Traditional matching is rules-based and brittle: it needs a clean PO number, exact references, and pre-configured tolerances, and it flags anything it cannot reconcile. AI changes three things. It matches without perfect references, inferring the right PO when the number is missing or malformed. It learns which variances are routine — recognising that a given supplier always ships in three tranches, for instance — so it stops flagging benign patterns as exceptions. And it prioritises genuine anomalies, routing the cases that actually warrant a human to a person while clearing the rest.

The net effect is a shift in where work happens: from manual line-by-line matching to focused exception handling, which raises touchless processing rates and frees AP staff for higher-value work. The realistic limits of that automation — accuracy ranges, what breaks, and why vendor claims overstate it — are covered in our companion analysis of AI 3-way matching, and the tools that do this best are profiled in our invoice & AP automation category, including platforms such as Stampli and Tipalti.

Compare AP Automation Tools

See how the leading invoice and AP platforms handle matching, exceptions, and touchless processing.

Practical Best Practices

Three habits separate a matching process that works from one that frustrates everyone. First, fix data before tooling: the biggest driver of match rates is clean, complete PO and receipt data, not the sophistication of the engine — a point reinforced across the AP analysis in our State of Procurement AI report. Second, set tolerances by category and supplier rather than globally, so high-risk spend gets tight control and low-risk spend does not drown reviewers in trivial exceptions. Third, treat exception handling as the real workflow: design clear ownership and resolution paths for each exception type, because that is where time and risk concentrate. For procurement leaders building the broader business case for AP automation, our CPO strategic guide places matching within the wider source-to-pay control framework.

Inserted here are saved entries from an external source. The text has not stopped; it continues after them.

theorem xcopy (h : XH) (td : BitVec 6) (ts : BitVec 6) (ch : BitVec 2) (o : Order) (tag : Bool) : Statement (.xcopy h td ts ch o tag) := by
  intro w
  refine of_copy rfl w ?_
  unfold Dec.copy
  rw [op_mw]
  show some (Instr.xcopy _ _ _ _ _ _) = some (.xcopy h td ts ch o tag)
  simp (disch := decide) only [xH_mw, eRpt_mw, low_mw, bit_mw, td_x, ts_x, ring_x, ch_x, low_x, lowb_x, order_x, ext_all, bit_one, ext_wide, ext_ext, bit_ext, wide_ext, ext_hi, ext_lo, bit_hi, bit_lo, wide_wide, wide_lo, Nat.reduceSub]

theorem xadd (h : XH) (td : BitVec 6) (ts : BitVec 6) (ch : BitVec 2) (o : Order) : Statement (.xadd h td ts ch o) := by
  intro w
  refine of_copy rfl w ?_
  unfold Dec.copy
  rw [op_mw]
  show some (Instr.xadd _ _ _ _ _) = some (.xadd h td ts ch o)
  simp (disch := decide) only [xH_mw, eRpt_mw, low_mw, bit_mw, td_x, ts_x, ring_x, ch_x, low_x, lowb_x, order_x, ext_all, bit_one, ext_wide, ext_ext, bit_ext, wide_ext, ext_hi, ext_lo, bit_hi, bit_lo, wide_wide, wide_lo, Nat.reduceSub]

theorem xgath (h : XH) (td : BitVec 6) (ts : BitVec 6) (ti : BitVec 6) (ch : BitVec 2) (o : Order) (tag : Bool) : Statement (.xgath h td ts ti ch o tag) := by
  intro w
  refine of_copy rfl w ?_
  unfold Dec.copy
  rw [op_mw]
  show some (Instr.xgath _ _ _ _ _ _ _) = some (.xgath h td ts ti ch o tag)
  simp (disch := decide) only [xH_mw, eRpt_mw, low_mw, bit_mw, td_x, ts_x, ring_x, ch_x, low_x, lowb_x, order_x, ext_all, bit_one, ext_wide, ext_ext, bit_ext, wide_ext, ext_hi, ext_lo, bit_hi, bit_lo, wide_wide, wide_lo, Nat.reduceSub]

theorem xscat (h : XH) (td : BitVec 6) (ts : BitVec 6) (ti : BitVec 6) (ch : BitVec 2) (o : Order) : Statement (.xscat h td ts ti ch o) := by
  intro w
  refine of_copy rfl w ?_
  unfold Dec.copy
  rw [op_mw]
  show some (Instr.xscat _ _ _ _ _ _) = some (.xscat h td ts ti ch o)
  simp (disch := decide) only [xH_mw, eRpt_mw, low_mw, bit_mw, td_x, ts_x, ring_x, ch_x, low_x, lowb_x, order_x, ext_all, bit_one, ext_wide, ext_ext, bit_ext, wide_ext, ext_hi, ext_lo, bit_hi, bit_lo, wide_wide, wide_lo, Nat.reduceSub]

theorem xfill (h : XH) (td : BitVec 6) (ch : BitVec 2) (o : Order) (tag : Bool) (pw : BitVec 10) : Statement (.xfill h td ch o tag pw) := by
  intro w
  refine of_copy rfl w ?_
  unfold Dec.copy
  rw [op_mw]
  show some (Instr.xfill _ _ _ _ _ _) = some (.xfill h td ch o tag pw)
  simp (disch := decide) only [xH_mw, eRpt_mw, low_mw, bit_mw, td_x, ts_x, ring_x, ch_x, low_x, lowb_x, order_x, ext_all, bit_one, ext_wide, ext_ext, bit_ext, wide_ext, ext_hi, ext_lo, bit_hi, bit_lo, wide_wide, wide_lo, Nat.reduceSub]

Frequently Asked Questions

What is three-way matching?

An AP control that compares the purchase order, goods receipt, and invoice before payment. When quantities, prices, and descriptions align within tolerance, the invoice is cleared; if not, it becomes an exception.

What is the difference between two-way, three-way, and four-way matching?

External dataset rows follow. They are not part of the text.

/-- R317, R319: a WAITC in its wait whose condition does not hold: it stays before its deadline, and in the deadline's tick until that tick ends; after
it, a poll ends TIMEOUT and counts nothing; any other expiry ends TIMEOUT with TOCNT one higher, or traps DEADLINE with TOCNT zero where E is set or the
count reaches TOESC. -/
def Sys2Proof.Claims.WaitOutcomes : Prop :=
  ∀ (s : State) (g : Guard) (d c : Reg) (e : Bool) (ld st cp tl : BitVec 3) (w : CWait), guardOk (me s).ctl g = true →
    (me s).cwait = some w → w.kind = .waitc ld st cp tl → w.e = e → gangAborted s (me s) = false → waitcCond (me s) ld st cp tl = false →
    (((me s).ctc - w.t0).toNat < w.dl ∨ (w.poll = false ∧ s.closing = false) → exec (.waitc g d c e ld st cp tl) s = .next s) ∧
    (w.dl ≤ ((me s).ctc - w.t0).toNat →
      (w.poll = true → Completes (.waitc g d c e ld st cp tl) s (fun t => Ended s t d 1 [] ∧ (me t).cwait = none)) ∧
      (w.poll = false → s.closing = true → e = false → escalates (me s) = false → Completes (.waitc g d c e ld st cp tl) s (fun t =>
        rd t d = (if d = 0 then 0 else 1) ∧ (me t).csr = { (me s).csr with tocnt := (me s).csr.tocnt + 1 } ∧ (me t).cwait = none ∧
        Frame.nextWord s t ∧ Frame.regs s t [d] ∧ Frame.preds s t [])) ∧
      (w.poll = false → s.closing = true → (e = true ∨ escalates (me s) = true) → (me s).csr.sup = false → Completes (.waitc g d c e ld st cp tl) s (fun t =>
        bits (me t).csr.cause 7 0 = 0x06 ∧ (me t).csr.epc = (me s).ctl.pc ∧ (me t).csr.tocnt = 0 ∧ (me t).csr.sup = true ∧
        (me t).ctl.pc = (me s).csr.tvec ∧ (me t).cwait = none ∧ Frame.regs s t [] ∧ Frame.preds s t [] ∧ Frame.Elsewhere s t)))

/-- R333 to R335: configuring a barrier; an arrival, which completes the phase where it is the last; observing a completed phase, by BWAIT or at
once by BSYNC; withdrawing. -/
def Obligations.BarrierWords : Prop :=
  ∀ (s : State) (g : Guard) (d b c : Reg) (e : Bool) (bar : BitVec 10) (cfg : BarCfg), guardOk (me s).ctl g = true →
    let o := barObj s bar.toNat cfg
    let l := barLoc s bar.toNat
    (bits (rd s b) 63 19 = 0 → bits (rd s b) 15 9 = 0 → bits (rd s b) 18 16 ≤ 3 → 0 < bits (rd s b) 8 0 → bits (rd s b) 8 0 ≤ 288 →
      barBusy s (barKey s bar.toNat) = false → Completes (.bcfg g d b bar) s (fun t => Ended s t d 0 [] ∧
        barCfgOf t bar.toNat = some ⟨BitVec.ofNat 3 (bits (rd s b) 18 16), bits (rd s b) 8 0⟩ ∧
        (∀ k, k ≠ barKey s bar.toNat → tblGet none t.barCfg k = tblGet none s.barCfg k) ∧ t.barObj = s.barObj ∧ t.ms = s.ms)) ∧
    (BarReady s bar.toNat cfg → (l.arr = false ∨ l.ph ≠ o.parity) →
      Completes (.barr g d bar) s (fun t => Ended s t d 0 [] ∧ barLoc t bar.toNat = ⟨true, countingUnit cfg.scope s.ex.val, o.parity⟩ ∧
        barObj t bar.toNat cfg = (if cfg.count ≤ o.count + 1 then ⟨0, !o.parity⟩ else ⟨o.count + 1, o.parity⟩) ∧ BarAlone s t bar.toNat cfg) ∧
      (Fresh s → cfg.count ≤ o.count + 1 → Completes (.bsync g d c e bar) s (fun t => Finished s t d 0 [] ∧
        barLoc t bar.toNat = ⟨false, countingUnit cfg.scope s.ex.val, o.parity⟩ ∧ barObj t bar.toNat cfg = ⟨0, !o.parity⟩ ∧ BarAlone s t bar.toNat cfg))) ∧
    (barCfgOf s bar.toNat = some cfg → l.arr = true →
      (Fresh s → l.ph ≠ o.parity → Completes (.bwait g d c e bar) s (fun t => Finished s t d 0 [] ∧
        barLoc t bar.toNat = ⟨false, l.unit, l.ph⟩ ∧ barObj t bar.toNat cfg = o ∧ BarAlone s t bar.toNat cfg)) ∧
      (l.ph = o.parity → Completes (.bwdr g d bar) s (fun t => Ended s t d 0 [] ∧
        (barLoc t bar.toNat).arr = false ∧ barObj t bar.toNat cfg = { o with count := o.count - 1 } ∧ BarAlone s t bar.toNat cfg)))

/-- R337: WAITQ on a word that holds another value ends OK at once; on an equal one it joins the tail of the word's queue and waits. WAKE takes the
first waiters off, at most as many as it names, and says how many. -/
def Sys2Proof.Claims.WordQueues : Prop :=
  ∀ (s s' : State) (g : Guard) (d a b c : Reg) (e sz : Bool) (off : BitVec 12) (scope : BitVec 3) (x : Xl), guardOk (me s).ctl g = true →
    let n := if sz then 8 else 4
    queueAddr s (rd s a + off.signExtend 64) n = (.ok x, s') → Frame.LinesWhole s'.ms →
    (Fresh s → ownPending s' .control { pa := x.pa, kind := .store (zeros n) } = false → slicePoison (sliceTouch s'.ms x.pa n) x.pa n = false →
      ((∃ i, i < n ∧ Frame.byteAt s' (x.pa + i) ≠ (rd s b).extractLsb' (8 * i) 8) →
        Completes (.waitq g d a b c e off sz scope) s (fun t => Ended s t d 0 [] ∧ Frame.memory s' t ∧ t.wq = s.wq)) ∧
      ((∀ i, i < n → Frame.byteAt s' (x.pa + i) = (rd s b).extractLsb' (8 * i) 8) → 0 < min (bits (rd s c) 31 0) (me s).csr.dlmax.toNat → (me s).remain = none →
        Completes (.waitq g d a b c e off sz scope) s (fun t => tblGet [] t.wq (pa50 x.pa) = tblGet [] s.wq (pa50 x.pa) ++ [(s.ex.val, s'.nextId)] ∧
          (me t).ctl = (me s).ctl ∧ (∃ w, (me t).cwait = some w ∧ w.dl = min (bits (rd s c) 31 0) (me s).csr.dlmax.toNat ∧ w.t0 = (me s).ctc) ∧
          Frame.memory s' t))) ∧
    (controlStores (me s) = [] → scope ≠ 4 → Completes (.wake g d a b off sz scope) s (fun t =>
      rd t d = (if d = 0 then 0 else BitVec.ofNat 64 (min (bits (rd s b) 31 0) (tblGet [] s.wq (pa50 x.pa)).length)) ∧
      tblGet [] t.wq (pa50 x.pa) = (tblGet [] s.wq (pa50 x.pa)).drop (bits (rd s b) 31 0) ∧
      (∀ k, k ≠ pa50 x.pa → tblGet [] t.wq k = tblGet [] s.wq k) ∧ Frame.memory s' t ∧ Frame.nextWord s t ∧ Frame.regs s t [d] ∧ Frame.preds s t []))

/-- R338, R339: QSEND to a queue with room and no earlier sender writes the message at TAIL and advances it; QRECV from one with a message and no
earlier receiver takes the message at HEAD and advances it. Every byte outside the header and the slot is as translation left it. -/
def Sys2Proof.Claims.MessageQueues : Prop :=
  ∀ (s s' : State) (g : Guard) (d a b c : Reg) (e : Bool) (off : BitVec 12) (scope : BitVec 3) (x : Xl) (h : List Byte), guardOk (me s).ctl g = true →
    Fresh s → HeaderReady s s' (rd s a + off.signExtend 64) x h →
    (controlStores (me s) = [] → scope ≠ 4 → tblGet [] s.sendq (pa50 x.pa) = [] → (qTail h - qHead h).toNat < qCap h →
      Completes (.qsend g d a b c e off scope) s (fun t => Finished s t d 0 [] ∧
        (∀ i, i < 8 → Frame.byteAt t (qSlot x.pa h (qTail h) + i) = (rd s b).extractLsb' (8 * i) 8) ∧
        (∀ i, i < 8 → Frame.byteAt t (x.pa + 16 + i) = (qTail h + 1).extractLsb' (8 * i) 8) ∧
        (∀ p, (pa50 p < pa50 x.pa + 16 ∨ pa50 x.pa + 24 ≤ pa50 p) → (pa50 p < pa50 (qSlot x.pa h (qTail h)) ∨ pa50 (qSlot x.pa h (qTail h)) + 8 ≤ pa50 p) →
          Frame.byteAt t p = Frame.byteAt s' p))) ∧
    (tblGet [] s.recvq (pa50 x.pa) = [] → (qHead h).toNat < (qTail h).toNat → d ≠ b →
      slicePoison (sliceTouch s'.ms x.pa 64) (qSlot x.pa h (qHead h)) 8 = false →
      Completes (.qrecv g d a b c e off scope) s (fun t => Finished s t b 0 [d] ∧
        (∀ i, i < 8 → d ≠ 0 → (rd t d).extractLsb' (8 * i) 8 = Frame.byteAt s' (qSlot x.pa h (qHead h) + i)) ∧
        (∀ i, i < 8 → Frame.byteAt t (x.pa + 8 + i) = (qHead h + 1).extractLsb' (8 * i) 8) ∧
        (∀ p, (pa50 p < pa50 x.pa + 8 ∨ pa50 x.pa + 16 ≤ pa50 p) → Frame.byteAt t p = Frame.byteAt s' p)))

/-! ## Event counters, rules, engine queues, streams -/

namespace Sys2Proof.Claims

/-- Flag fl has the count v and the promise p, every other flag is as before, and nothing else of the synchronisation state has changed. -/
structure FlagAlone (s t : State) (fl : BitVec 6) (v p : Nat) : Prop where
  count : (flagV (me t) fl).toNat = v
  promise : (flagP (me t) fl).toNat = p
  others : ∀ f, f ≠ fl → flagV (me t) f = flagV (me s) f ∧ flagP (me t) f = flagP (me s) f
  rest : (me t).sync = { (me s).sync with v := (me t).sync.v, p := (me t).sync.p }
  memory : t.ms = s.ms

/-- Nothing of the synchronisation state has changed but the counts and promises, which are those of c, and the rules, of which rule n is r. -/
structure RuleAlone (s t : State) (c : Core) (n : Nat) (r : Rule) : Prop where
  rule : ruleOf (me t) n = r
  rules : ∀ k, k ≠ n → ruleOf (me t) k = ruleOf (me s) k
  counts : (me t).sync = { (me s).sync with v := c.sync.v, p := c.sync.p, rules := (me t).sync.rules }

/-- The engines with queues. -/
def engineList : List (Nat × Seq) := [(0, .copy), (1, .matrix), (2, .vector)]

/-- Every command of the list stands at the tail of its engine's queue, and nothing else of the synchronisation state has changed but the counts and
promises, which are those of c, and the groups. -/
structure Pushed (s t : State) (c : Core) (cmds : List (Nat × Cmd)) (groups : List Group) : Prop where
  queues : ∀ e ∈ engineList, queueOf (me t) e.2 = queueOf (me s) e.2 ++ (cmds.filter (fun x => x.1 == e.1)).map (fun x => x.2)
  groups : (me t).sync.groups = groups
  counts : (me t).sync.v = c.sync.v ∧ (me t).sync.p = c.sync.p
  rest : (me t).sync.rules = (me s).sync.rules ∧ (me t).sync.bars = (me s).sync.bars ∧ (me t).sync.kq = (me s).sync.kq

/-- A push of the commands passes its checks and finds room, with every earlier write of the sequencer served. -/
def PushReady (s : State) (cmds : List (Nat × Cmd)) (c : Core) : Prop :=
  chargeAll cmds (me s) = .ok c ∧ pushRoom (me s) cmds = true ∧ controlStores (me s) = []

/-- A run block has been read and gives the RUN commands of a mask. -/
def RunBlock (s s' : State) (va : W64) (mask : BitVec 3) (cmds : List (Nat × Cmd)) : Prop :=
  va.toNat % 8 = 0 ∧ ∃ rb, plainRead .control 4 s va = (.ok rb, s') ∧ runCmds (me s') (curWord s') mask rb = .ok cmds

/-- The commands of a FORK carry its group. -/
def inGroup (num : Nat) (cmds : List (Nat × Cmd)) : List (Nat × Cmd) :=
  cmds.map (fun x => (x.1, match x.2 with | .run sg p _ => .run sg p (some num) | y => y))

Two-way compares PO and invoice; three-way adds the goods receipt; four-way adds an inspection or quality-acceptance document. More documents mean stronger control and more potential exceptions.

What is a matching tolerance?

The allowable difference between documents before a line is flagged — for example an invoice price within 2% of the PO price. Tight tolerances catch more discrepancies; loose tolerances reduce review work but allow more variance.

Why is three-way matching important?

It ensures money is only paid for goods actually ordered and received at the agreed price, prevents duplicate and erroneous payments, and is a primary defence against invoice fraud.

How does AI help with three-way matching?

AI matches at scale even without perfect references, learns which variances are routine, and routes only genuine exceptions to humans — shifting AP work from manual matching to exception handling and raising touchless rates.